Midship Models 1/700
USS St. Louis CL-49

Reviewed by Andrew Payne

I recently picked up the Midship Models kit of St. Louis in her WWII guise. Nice looking, very complete kit, although it seems to have a chronological identity crisis (more on this later).

Packaging is a very sturdy cardboard bow with a 1944 aerial photo of the original on the cover. The parts are individually bagged (except the hull) and well secured to a cardboard insert. I found no broken parts, although the PE fret was slightly bent near one corner.

Click images
to enlarge

I was impressed by the quality of the resin castings. No bubbles or incomplete pourings anywhere, the small bits on a paper-thin runner – on a par with some of the finer 1/700 resin makers.

The two SOC Seagull aircraft are littered with flash, but seem well cast. Details include separate upper wings and all three floats.

The plastic weapons sets have been reviewed before, so I won’t elaborate (it’s the standard 1/700 USN weapons set by Midship – see http://www.modelwarships.com/reviews/ships/dd/dd-406/700-ms/stack.html). I would’ve preferred a PE option for the 40mm/1.1” quads, since the plastic details are much too coarse (In fact, the plastic 40mm seem about the same diameter as the resin 6” barrels!)
The PE is also very fine, perhaps too delicate for my big, fat fingers. It’s done in brass, much like the Tom’s sets (I prefer Stainless in 1/700, again because of the aforementioned fingers)

Decals seem quite good, and the sheet seems identical to the set in the MM Gridley class kits.

Instructions seems pretty complete, although ambiguous in the period represented Specifically:

  1. The box claims it is a kit of St.
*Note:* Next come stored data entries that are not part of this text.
/-- A run of host actions without a construction, and the last address below the ROM start. -/
theorem witness_LowMemoryIsImmutable :
    ∃ t, (∀ q, HostAction.construct q ∉ [HostAction.load [0xFF#8], .reset, .readFramebuffer]) ∧
      runActions false [.load [0xFF#8], .reset, .readFramebuffer] (State.construct defaultParams) = .next t ∧ 0x1FF < 0x200 := by
  refine ⟨_, ?_, rfl, by decide⟩
  intro q h; simp at h

theorem witness_FaultMarkStaysUntilConstruction :
    ∃ t r, marked.faulted = some (.addressFault 0x1000) ∧ hostStep .reset marked = .next (t, r) ∧
      ∀ p, HostAction.reset ≠ .construct p := ⟨_, _, rfl, rfl, fun p h => by cases h⟩

theorem witness_RunStopsAtATickAfterARejectedLoad :
    State.reset.faulted = none ∧ State.reset.started = false ∧ 3584 < (List.replicate 3585 0#8).length ∧
    (List.replicate 3584 0#8).length ≤ 3584 :=
  ⟨rfl, rfl, by rw [List.length_replicate]; decide, by rw [List.length_replicate]⟩

/-- The three actions that keep the mark, each with a meaning, and a Tick that has one. -/
theorem witness_RunStopsAtATickAfterARejectedLoad_keeps :
    (∀ a ∈ [HostAction.reset, .readFramebuffer, .timerTick], ∃ t r, hostStep a withTimers = .next (t, r)) ∧
    ∃ t, step State.reset = .next t := by
  refine ⟨fun a h => ?_, witness_NoTickWritesMemoryTimersOrParameters⟩
  simp only [List.mem_cons, List.not_mem_nil, or_false] at h
  rcases h with rfl | rfl | rfl <;> exact ⟨_, _, rfl⟩

end Sys2Proof.Tests
end

section
/-! The decoder's arms (30_encoding.md rule R94): one equation per value of the top nibble, stated with the fields of
rule R18. No equation has a premise on any other bit of the word, so together they are the 16-way selection. -/

namespace Sys2Proof

section DecodeArms

variable {w : Word}

theorem decode_eq_cls (h : opField w = 0x0#4) : decode w = .cls (nnnField w) := by
  simp [decode, h]

theorem decode_eq_jp (h : opField w = 0x1#4) : decode w = .jp (nnnField w) := by
  simp [decode, h]

theorem decode_eq_unknown2 (h : opField w = 0x2#4) : decode w = .unknown2 (nnnField w) := by
  simp [decode, h]

theorem decode_eq_unknown3 (h : opField w = 0x3#4) : decode w = .unknown3 (nnnField w) := by
  simp [decode, h]

theorem decode_eq_unknown4 (h : opField w = 0x4#4) : decode w = .unknown4 (nnnField w) := by
  simp [decode, h]

theorem decode_eq_unknown5 (h : opField w = 0x5#4) : decode w = .unknown5 (nnnField w) := by
  simp [decode, h]

theorem decode_eq_ldVByte (h : opField w = 0x6#4) : decode w = .ldVByte (n1Field w) (kkField w) := by
  simp [decode, h]

theorem decode_eq_addVByte (h : opField w = 0x7#4) : decode w = .addVByte (n1Field w) (kkField w) := by
  simp [decode, h]

theorem decode_eq_unknown8 (h : opField w = 0x8#4) : decode w = .unknown8 (nnnField w) := by
  simp [decode, h]

theorem decode_eq_unknown9 (h : opField w = 0x9#4) : decode w = .unknown9 (nnnField w) := by
  simp [decode, h]

theorem decode_eq_ldIAddr (h : opField w = 0xA#4) : decode w = .ldIAddr (nnnField w) := by
  simp [decode, h]

theorem decode_eq_unknownB (h : opField w = 0xB#4) : decode w = .unknownB (nnnField w) := by
  simp [decode, h]

theorem decode_eq_unknownC (h : opField w = 0xC#4) : decode w = .unknownC (nnnField w) := by
  simp [decode, h]

theorem decode_eq_drw (h : opField w = 0xD#4) : decode w = .drw (n1Field w) (n2Field w) (n3Field w) := by
  simp [decode, h]

theorem decode_eq_unknownE (h : opField w = 0xE#4) : decode w = .unknownE (nnnField w) := by
  simp [decode, h]

theorem decode_eq_unknownF (h : opField w = 0xF#4) : decode w = .unknownF (nnnField w) := by
  simp [decode, h]

end DecodeArms

/-- Settles O4: each clause is one arm's equation, with the fields written as bits of the word. -/
theorem dispatchSelectsOnTopNibble : Obligations.DispatchSelectsOnTopNibble :=
  fun _ =>
    ⟨decode_eq_cls, decode_eq_jp, decode_eq_unknown2, decode_eq_unknown3, decode_eq_unknown4,
      decode_eq_unknown5, decode_eq_ldVByte, decode_eq_addVByte, decode_eq_unknown8, decode_eq_unknown9,
      decode_eq_ldIAddr, decode_eq_unknownB, decode_eq_unknownC, decode_eq_drw, decode_eq_unknownE,
      decode_eq_unknownF⟩

end Sys2Proof
end

section
/-! Clearing and jumping (41_clear_and_jump.md), after the rules they rest on: the top nibble of a masked word, the frame
of every instruction but DRW, and the addresses at which a fetch raises. -/

namespace Sys2Proof

/-- Masking with 0xF000 keeps a word's family and clears its operand bits (30_encoding.md rule R95). -/
theorem opField_eq_of_mask {w : Word} {f : Nibble} (h : w &&& 0xF000#16 = (f ++ 0x000#12 : BitVec (4 + 12))) :
    opField w = f := by
  have hones : opField 0xF000#16 = BitVec.allOnes 4 := by decide
  calc opField w = opField w &&& opField 0xF000#16 := by rw [hones, BitVec.and_allOnes]
    _ = opField (w &&& 0xF000#16) := BitVec.extractLsb'_and.symm
    _ = f := by rw [h, opField_append]

namespace Machine

/-! ### Every instruction but DRW, and the fetch -/

/-- Only a DRW can raise, so every other instruction completes with the quiet frame. -/
theorem exec_frame_of_ne_drw {i : Instr} {s t : State} (hi : ∀ x y n, i ≠ .drw x y n) (h : exec i s = .next t) :
    t.started = true ∧ QuietFrame s t := by
  obtain ⟨x, y, n, _, hdrw, _⟩ | ⟨hframe, _, hstarted, _⟩ := exec_cases h
  · exact absurd hdrw (hi x y n)
  · exact ⟨hstarted, hframe⟩

/-- The second byte's address decides alone: where the first lies past the space, so does the second (rule R111). -/
theorem fetch_raises_iff (s : State) :
    (∃ r, fetch s = .error r) ↔ s.cfg.addrOverflow = .fault ∧ memSize ≤ s.pc.toNat + 1 := by
  rw [fetch_eq]
  split
  next hfirst =>
    obtain ⟨hmode, hpast⟩ := hfirst
    exact iff_of_true ⟨_, rfl⟩ ⟨hmode, Nat.le_succ_of_le hpast⟩
  next =>
    split
    next hsecond => exact iff_of_true ⟨_, rfl⟩ hsecond
    next hsecond => exact iff_of_false (fun ⟨_, hr⟩ => by cases hr) hsecond

/-! ### The zero-extended address (rule R92) -/

@[simp] theorem zextAddr_toNat (nnn : Addr12) : (zextAddr nnn).toNat = nnn.toNat :=
  BitVec.toNat_setWidth_of_le (by decide)

theorem zextAddr_high (nnn : Addr12) : (zextAddr nnn).extractLsb' 12 4 = 0#4 := by
  apply BitVec.eq_of_toNat_eq
  rw [BitVec.extractLsb'_toNat, zextAddr_toNat, Nat.shiftRight_eq_zero _ _ nnn.isLt]
  rfl

theorem memSize_le_zextAddr_succ_iff (nnn : Addr12) : memSize ≤ (zextAddr nnn).toNat + 1 ↔ nnn = 0xFFF#12 := by
  rw [zextAddr_toNat, memSize]
  bv_omega

/-! ### The two instructions -/

theorem exec_cls (b : BitVec 12) (s : State) :
    exec (.cls b) s = .next (markChanged ((beginTick s).setFb blankFramebuffer)) := rfl

theorem exec_jp (nnn : Addr12) (s : State) : exec (.jp nnn) s = .next ((beginTick s).setPc (zextAddr nnn)) := rfl

/-- A jump to its own address takes back the advance of `pc`, so only the marks of the tick stay (rule R134). -/
theorem setPc_beginTick_self {s : State} {a : Word} (h : s.pc = a) :
    (beginTick s).setPc a = { s with started := true, out := some ⟨false, none⟩ } := by
  subst h; rfl

/-- The fetch after a jump raises only at 0xFFF, whose second byte would be the one past the space. -/
theorem fetch_after_jp_raises_iff (nnn : Addr12) (s : State) :
    (∃ r, fetch ((beginTick s).setPc (zextAddr nnn)) = .error r) ↔ s.cfg.addrOverflow = .fault ∧ nnn = 0xFFF#12 :=
  (fetch_raises_iff _).trans (and_congr_right' (memSize_le_zextAddr_succ_iff nnn))

end Machine

open Machine

/-- Settles O18: CLS writes the blank framebuffer over whatever stood there, and its other effects are the tick's. -/
theorem clsClearsAnyFramebuffer : Obligations.ClsClearsAnyFramebuffer := by
  refine ⟨fun w h => decode_eq_cls (opField_eq_of_mask h), fun b s => ⟨_, exec_cls b s, ?_⟩⟩
  obtain ⟨hstarted, hframe⟩ := exec_frame_of_ne_drw (fun _ _ _ => Instr.noConfusion) (exec_cls b s)
  have hregs : SameRegs s (markChanged ((beginTick s).setFb blankFramebuffer)) := fun j => by simp
  exact ⟨fun k _ => get_blank k, markChanged_out _, hregs, rfl, rfl, hstarted, hframe⟩

/-- Settles O19: JP writes its zero-extended address over the advanced `pc`, and its other effects are the tick's. -/
theorem jpSetsPcToItsAddress : Obligations.JpSetsPcToItsAddress := by
  refine ⟨fun w h => decode_eq_jp (opField_eq_of_mask h), fun nnn s => ⟨_, exec_jp nnn s, ?_⟩⟩
  obtain ⟨hstarted, hframe⟩ := exec_frame_of_ne_drw (fun _ _ _ => Instr.noConfusion) (exec_jp nnn s)
  have hregs : SameRegs s ((beginTick s).setPc (zextAddr nnn)) := fun j => by simp
  have hcells : SameCells s ((beginTick s).setPc (zextAddr nnn)) := fun _ _ _ _ => rfl
  exact ⟨rfl, zextAddr_toNat nnn, zextAddr_high nnn, rfl, setPc_beginTick_self, fetch_after_jp_raises_iff nnn s, hregs,
    rfl, hcells, hstarted, hframe⟩

end Sys2Proof
end

section
/-! Loading an immediate into a register or into the index register (42_register_immediate.md). -/

namespace Sys2Proof

namespace Machine

theorem exec_ldVByte (x : Reg) (kk : Byte) (s : State) :
    exec (.ldVByte x kk) s = .next (writeReg (beginTick s) x kk) := rfl

theorem exec_ldIAddr (nnn : Addr12) (s : State) :
    exec (.ldIAddr nnn) s = .next ((beginTick s).setI (zextAddr nnn)) := rfl

/-- Cells read the same wherever the framebuffer is the same. -/
theorem sameCells_of_fb_eq {s t : State} (h : t.fb = s.fb) : SameCells s t := fun row col _ _ =>
  congrArg (fun fb => fb.get (cellIndex row col)) h

end Machine

open Machine

/-- Settles O20: LD writes the one register it names, the flag register among them, and its other effects are the
tick's. -/
theorem ldVByteSetsItsRegister : Obligations.LdVByteSetsItsRegister := by
  refine ⟨fun w h => decode_eq_ldVByte (opField_eq_of_mask h), fun x kk s => ⟨_, exec_ldVByte x kk s, ?_⟩⟩
  obtain ⟨hstarted, hframe⟩ := exec_frame_of_ne_drw (fun _ _ _ => Instr.noConfusion) (exec_ldVByte x kk s)
  have hnamed : readReg (writeReg (beginTick s) x kk) x = kk := by simp
  have hothers : ∀ j, j ≠ x → readReg (writeReg (beginTick s) x kk) j = readReg s j := fun j hj => by simp [hj.symm]
  exact ⟨hnamed, hothers, writeReg_out .., writeReg_I .., sameCells_of_fb_eq (writeReg_fb ..), writeReg_pc .., hstarted,
    hframe⟩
Louis in 1942.
  2. The box photo displays the ship as it came out of San Pedro in October 1944 (see USN photo 19-N-72219 of the ship off San Pedro, California, on 5 October 1944 in camouflage Measure 32, Design 2c).
  3. The first page of the instructions also says the ship is represented in 1944
  4. The assembly diagram claims 1941 (and calls for 1.1” guns, etc.)

There are no rigging diagrams or painting guides included, nor any other detailed ship’s diagrams. This is disappointing, indeed one of my pet peeves – the manufacturer has obviously gone to great effort to make a fine reproduction, obviously working from detailed references. Why not include a small reproduction of the prints as part of the kit? Even smaller side and overhead images would a great deal of help to the document library-deprived builder.
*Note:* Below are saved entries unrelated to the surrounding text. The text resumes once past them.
/-- Settles O31: each check is the lemma about the step it stops, and what passes them all is a
transaction of a live instance, which its length decides. -/
theorem checksAreMadeInOrder : Obligations.ChecksAreMadeInOrder := by
  intro s arrival t rest hm hp
  refine ⟨fun hill => step_illegal hm (wordLen?_eq_none_iff_forall_ne.mpr hill), fun W hW => ?_⟩
  have hrsv : transcribe W t = .error .reserved ↔ t.toNat / 2 ^ 24 % 128 ≠ 0 :=
    transcribe_eq_reserved_iff.trans (not_congr txnRsv_eq_zero_iff)
  split_ifs with harr hf hr hl
  · exact step_overlap hm hW hp harr
  all_goals obtain rfl := not_not.mp harr
  · exact step_halted hm hW hf hp
  all_goals have hs : Running W s := ⟨⟨hW, Bool.not_eq_true _ ▸ hf⟩, hm⟩
  · exact step_rejected hs hp (hrsv.mpr hr)
  all_goals have hlane := transcribe_eq_lane_iff_toNat (W := W) (not_not.mp hr)
  · exact (step_eq_refused_lane_iff hs hp).mpr (hlane.mpr hl)
  · obtain ⟨i, hi⟩ := exists_transcribe_ok (mt hrsv.mp hr) (mt hlane.mp hl)
    obtain ⟨s', hout⟩ := step_admitted_outcome hs hp hi
    exact ⟨i, s', hi, hout⟩

/-- Settles O43: a refused step writes the mark alone, and a marked run answers its mark. -/
theorem refusedRunStopsWhereItIs : Obligations.RefusedRunStopsWhereItIs := by
  intro s r h k
  rw [advanceMany_of_refused h]
  exact ⟨rfl, step_marked rfl⟩

/-- Settles O37: the transactions before the faulting one run as they do alone, its own step is
fault entry, and the state that leaves is the halted block of O27, stuck on the issue behind it. -/
theorem faultsArePrecise : Obligations.FaultsArePrecise := by
  intro W txns is rs s t bad next i rest hs hp his hrs hbad hl ht
  have hbefore := Memory.serialRunDeliversInOrder W txns is rs s
    (serially bad :: serially next :: rest) hs hp his hrs
  have hentry : step { s with
      pending := serially bad :: serially next :: rest
      delivered := s.delivered ++ rs } = .next t :=
    ht ▸ step_of_wrong_length (W := W) hs rfl hbad hl
  have hrun : run (txns.length + 1) s = .next t :=
    (run_add hbefore 1).trans (run_succ_next hentry 0)
  obtain ⟨hstuck, -, hstays, t', hreset, hclear, -⟩ := haltedBlockIsStuckUntilReset W t next rest
    (ht ▸ hs.1.1) (ht ▸ rfl) (ht ▸ hs.2) (ht ▸ rfl)
  refine ⟨hrun, fun k => ?_, fun k => ?_, t', hreset, hclear⟩
  · rw [show txns.length + 2 + k = txns.length + 1 + (k + 1) by omega, run_add hrun]
    exact run_succ_fault hstuck k
  · obtain ⟨hf, hinfo, -, hm, hfinal⟩ := hstays k
    exact ⟨hf, hinfo, hm, hfinal⟩

end Sys2Proof.Exceptions
end

section
/-! PROOFS. Reset and what follows it (70_reset_and_hazards.md R63, R64): reset, building and the
reset step leave the same latch and record, and what reset leaves of an unmarked instance is a
running one. -/

namespace Sys2Proof.Machine

/-- Building an instance of a legal word length answers the new instance of that length. -/
theorem build_bytes (W : WordLen) : build W.bytes = .next (State.instantiate W) := by
  cases W with
  | one => exact build_one
  | two => exact build_two

/-- Reset makes a live instance of one with a legal word length, halted or not. -/
theorem live_resetBlock {W : WordLen} {s : State} (hW : s.wordLen = W.toField) :
    Live W (resetBlock s) := ⟨hW, resetBlock_fault s⟩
That said, judging by the location of the after deckhouse, the uniquely-shaped secondary battery gunhouses, and the AA fit called out for in the diagram provided, I believe that the kit will represent either an earlier-war St. Louis (CA-49) or, with little work, USS Helena (CA-50) before her loss. Building her as an earlier Brooklyn-class would require significant modification.

I paid $55 (US) for the kit at the Norfolk Naval Station LHS (Support the Local Economy!) and bought it purely on impulse (not really, since I had seen it at the shop the week before and fought off the impulse then, before finally succumbing…)

Overall, the kit looks like a gem, and the (nearly) all-inclusive outfit is the kind of advantage that will move this ship ahead of others in the assembly line. In fact, I’m aching to start putting this thingy together!